Les subventions au pas
Concernant les subventions accordées le constat est encore pire : nous n’avons obtenu que 19 réponses positives sur 94 demandes transmises (17% pour les départements de gauche et 21,5% pour les départements de droite). Ce constat est d’autant plus amer que ces données devraient figurer dans les outils de pilotage financier des autorités publiques locales (à moins d’imaginer qu’il n’y a aucun contrôle d’effectivité sur l’argent distribué aux associations ou autorités publiques locales de la part des Conseils départementaux) et qu’elles figurent dans les délibérations et les données budgétaires transmises à l’État pour l’exercice du contrôle de légalité. En effet, malgré l’organisation (théoriquement) décentralisée de l’action publique et l’autonomie (relative) financière des collectivités locales, elles ont l’obligation de transmettre à la préfecture de leur ressort territorial les décisions politiques votées par les élues et élus locaux en assemblée pour que celui-ci puisse juger de la légalité de leurs actions.

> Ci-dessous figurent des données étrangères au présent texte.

theorem test_controlFlow :
    (let w := word 0 0 0 0 0 0
     let i := inst0 []
     (runs cmd0 [w] i).NextWord 0 w cmd0 i [w] ∧ fld w 55 52 = 0 ∧ fld w 51 0 = 0
      ∧ then' (exec (.nop 0 w) (runs cmd0 [w] i)) (fun t => on0 t fun j => j.pc == 1) = true)
    ∧ (let w := word 3 0 0 0 0 0xFFFFFFFE
     let i := { inst0 [] with pc := 2 }
     (runs cmd0 [0, 0, w] i).NextWord 0 w cmd0 i [0, 0, w] ∧ opOf w = 3 ∧ fld w 51 32 = 0
      ∧ then' (exec (.br 0 w) (runs cmd0 [0, 0, w] i)) (fun t => on0 t fun j => j.pc == 0) = true)
    ∧ (let w := word 4 2 0 0 0 3
     let i := inst0 []
     (runs cmd0 [w] i).NextWord 0 w cmd0 i [w] ∧ opOf w = 4 ∧ fld w 47 32 = 0 ∧ fld w 51 49 = 0 ∧ fld w 48 48 = 1
      ∧ then' (exec (.brp 0 w) (runs cmd0 [w] i)) (fun t => on0 t fun j => j.pc == 1) = true)
    ∧ (let w := word 5 5 0 0 0 1
     let i := inst0 [(5, 0xFFFFFFFF)]
     (runs cmd0 [w, 0, 0] i).NextWord 0 w cmd0 i [w, 0, 0] ∧ opOf w = 5 ∧ fld w 46 12 = 0 ∧ i.loops.length < 4
      ∧ 1 ≤ (i.s (fA w)).toNat ∧ (i.s (fA w)).toNat < 2 ^ 32 ∧ [w, 0, 0][i.pc + 1 + fld w 11 0]? = some 0
      ∧ opOf 0 ≠ 0x40 ∧ opOf 0 ≠ 0x30
      ∧ then' (exec (.loop 0 w) (runs cmd0 [w, 0, 0] i)) (fun t => on0 t fun j => decide (j.loops =
          [{ first := 1, last := 2, left := 0xFFFFFFFF }])) = true)
    ∧ (let w := word 6 0 0 0 0 1
     let i := { inst0 [] with calls := List.replicate 7 (0, 0) }
     (runs cmd0 [w] i).NextWord 0 w cmd0 i [w] ∧ opOf w = 6 ∧ fld w 51 32 = 0 ∧ i.calls.length < 8
      ∧ then' (exec (.call 0 w) (runs cmd0 [w] i)) (fun t => on0 t fun j => decide (j.pc = 1 ∧ j.calls.head? = some (1, 0))) = true)
    ∧ (let w := word 7 0 0 0 0 0
     let i := { inst0 [] with calls := [(5, 1)], loops := [⟨0, 0, 2⟩, ⟨0, 3, 2⟩] }
     (runs cmd0 [w] i).NextWord 0 w cmd0 i [w] ∧ opOf w = 7 ∧ fld w 51 0 = 0 ∧ i.calls = (5, 1) :: []
      ∧ then' (exec (.ret 0 w) (runs cmd0 [w] i)) (fun t => on0 t fun j => decide (j.pc = 5 ∧ j.loops = [⟨0, 3, 2⟩])) = true) := by
  refine ⟨?_, ?_, ?_, ?_, ?_, ?_⟩ <;> decide +kernel

theorem test_instanceEnd :
    (let w := word 2 0 0 0 0 0
     let i := inst0 []
     let s := runs cmd0 [w] i
     s.NextWord 0 w cmd0 i [w] ∧ opOf w = 2 ∧ fld w 55 52 = 0 ∧ fld w 51 0 = 0
      ∧ ((s.cl 0).asm.any fun a => a.2.isSome) = false ∧ then' (exec (.commit 0 w) s) (fun t => on0 t fun j => j.done) = true)
    ∧ (let w := word 1 0 0 0 0 0
     let i := inst0 []
     let s := runs cmd0 [w] i
     s.NextWord 0 w cmd0 i [w] ∧ opOf w = 1 ∧ fld w 55 52 = 0 ∧ fld w 51 0 = 0
      ∧ then' (exec (.halt 0 w) s) (fun t => t.cmds.list.isEmpty && (t.cl 0).issuing.isNone
          && decide (((t.queue 0 1).held.map fun e => e.status) = [stAborted])) = true)
    ∧ (let w := word 8 0 0 0 0 0
     let i := inst0 []
     let s := runs cmd0 [w] i
     s.NextWord 0 w cmd0 i [w] ∧ opListed w = false ∧ opOf w ≠ 0x37
      ∧ thenEnd (exec (.unassignedOpcode 0 w) s) (fun t => t.cmds.list.isEmpty
          && decide (((t.queue 0 1).held.map fun e => e.status) = [fInstruction])) = true) := by
  refine ⟨?_, ?_, ?_⟩ <;> decide +kernel

theorem test_guardAndReserved :
    (let w : W64 := word 0x52 1 2 3 31 0 ||| 0x0020000000000000
     let i := inst0 []
     let s := runs cmd0 [w] i
     s.NextWord 0 w cmd0 i [w] ∧ i.guard w = false ∧ 0x10 ≤ opOf w ∧ opListed w = true
      ∧ then' (exec (issueCommand 0 w 0) s) (fun t => on0 t fun j => j.pc == 1) = true)
    ∧ (let w : W64 := word 0x30 1 2 0 0 0 ||| 0x0020000000000000
     let i := inst0 []
     let s := runs cmd0 [w] i
     s.NextWord 0 w cmd0 i [w] ∧ i.guard w = false ∧ then' (exec (issueCommand 0 w 0) s) (fun t => on0 t fun j => j.pc == 2) = true)
    ∧ (let w := word 0x10 5 6 7 0 1
     let i := inst0 []
     let s := runs cmd0 [w] i
     s.Issues 0 w cmd0 i [w] ∧ opOf w = 0x10 ∧ aluFaults w 0 ≠ []
      ∧ thenEnd (exec (.add 0 w) s) (fun t => decide (((t.queue 0 1).held.map fun e => (e.status, e.loc)) = [(fInstruction, 0xC0000)]))
          = true)
    ∧ (let c := { cmd0 with faults := [⟨7, 3, none, 9⟩, ⟨2, 4, none, 8⟩] }
     let s := runs c [] (inst0 [])
     s.cmd c.id = some c ∧ c.st = .running ∧ c.faults = ⟨7, 3, none, 9⟩ :: [⟨2, 4, none, 8⟩] ∧ (∀ d ∈ s.cmds.list, d.id ≠ c.id → d.faults = [])
      ∧ firstFault ⟨7, 3, none, 9⟩ [⟨2, 4, none, 8⟩] = ⟨2, 4, none, 8⟩ ∧ (c.faults.any fun r => r.cl == 2) = true)
    ∧ (aluFaults (word 0x17 5 6 7 2 0) 1 ≠ [] ∧ aluFaults (word 0x11 5 6 7 1 0) 0 ≠ []) := by
  refine ⟨?_, ?_, ?_, ?_, ?_⟩ <;> decide +kernel

/-! ### Vectors -/

/-- A descriptor of rank 2 with bounds equal to its extents, layout order 0, no fill and no set. -/
def dsc (base fmt e0 e1 : Nat) : BitVec 256 :=
  BitVec.ofNat 256 (base + fmt * 2 ^ 48 + 2 * 2 ^ 52 + (e0 - 1) * 2 ^ 96 + (e1 - 1) * 2 ^ 116 + (e0 - 1) * 2 ^ 166
    + (e1 - 1) * 2 ^ 186)

/-- Address of the first byte of the own buffer of cluster 0. -/
def buf : Nat := 0xF080000000

/-- One elementwise word on v2 = a and v3 = b in lane 255 meets the hypotheses of its result; where `go` is set it runs and leaves r
in lane 255 of v1. -/
def lanes (go : Bool) (op : Nat) (rsv : List (Nat × Nat)) (mk : Cl → W64 → Instr) (lo : Nat) (a b r : W32) : Bool :=
  let w := word op 1 2 3 0 lo
  let i := { inst0 [(3, b.setWidth 64)] with vreg := [(767, a), (1023, b)] }
  let s := runs cmd0 [w] i
  decide (s.Issues 0 w cmd0 i [w] ∧ s.Room 0 cmd0 .vu ∧ opOf w = op ∧ rsvFaults w rsv = [])
    && (!go || then' (exec (mk 0 w) s) fun t => on0 t fun j => j.v 1 255 == r && j.pc == 1)

theorem test_elementwiseVector :
    lanes false 0x52 vewRsv .vadd 0 0x3F800000 0x40000000 0x40400000 = true
    ∧ lanes true 0x53 vewRsv .vsub 0x80000000 1 2 0xFFFFFFFF = true
    ∧ lanes false 0x54 vewRsv .vmul 0x40000000 0x40000000 0xC0400000 0xC0C00000 = true
    ∧ lanes true 0x55 vewRsv .vmax 0x80000000 1 0xFFFFFFFF 1 = true
    ∧ lanes false 0x56 vewRsv .vmin 0x80000000 0x80000000 1 0x80000000 = true
    ∧ lanes false 0x57 vewRsv .vand 0 0xFF 0x0F 0x0F = true
    ∧ lanes false 0x58 vewRsv .vor 0x80000000 0xF0 0x0F 0xFF = true
    ∧ lanes false 0x59 vewRsv .vxor 0 0xFF 0x0F 0xF0 = true
    ∧ lanes false 0x5A vewRsv .vshl 0 1 33 2 = true
    ∧ lanes true 0x5B [(36, 32), (29, 1)] .vshr 1 0x80000000 31 0xFFFFFFFF = true := by decide +kernel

Chaque année les départements transmettent aux services de l’État leurs comptes administratifs, votées en assemblée plénière, afin que ceux-ci vérifient la sincérité de recettes et des dépenses réalisées. En annexe de ces documents, on trouve le récapitulatif des subventions accordées. Cette transmission doit s’effectuer de manière électronique pour les Départements depuis 2020 en vertu des articles 106 à 111 de la Loi n° 2015-991 du 7 août 2015 portant nouvelle organisation territoriale de la République. Malgré cela plusieurs autorités départementales nous ont répondu en nous indiquant la section de leur site Internet où étaient publiés leurs comptes administratifs au format PDF ou la liste de leurs délibérations (également en PDF). Ce type de réponse témoigne, on l’espère, d’un manque de culture numérique. Sinon elle pourrait être interprétée comme une obstruction à l’exercice du droit d’accès à l’information.
La transparence financière, enjeu des prochaines élections locales ?
Alors que la plupart des obligations faites aux autorités publiques locales en matière de transparence financière ont été réglementée par décret ou arrêté depuis 2 à 4 ans, certaines autorités publiques n’ont pas hésité à invoquer la crise sanitaire ou le coût de production des données demandées pour justifier leur incapacité à répondre positivement à nos demandes d’accès. Bien que la France jouisse d’un rang flatteur dans le baromètre des données ouvertes établi par la fondation Word Wild Web il nous est permis de douter de la capacité à rendre compte de l’action publique au niveau local. A quelques mois des échéances électorales, il y a fort à parier que cet enjeu sera à nouveau absent des débats et des programmes contribuant ainsi à approfondir le désenchantement des citoyennes et citoyens français pour leurs représentantes et représentants politiques.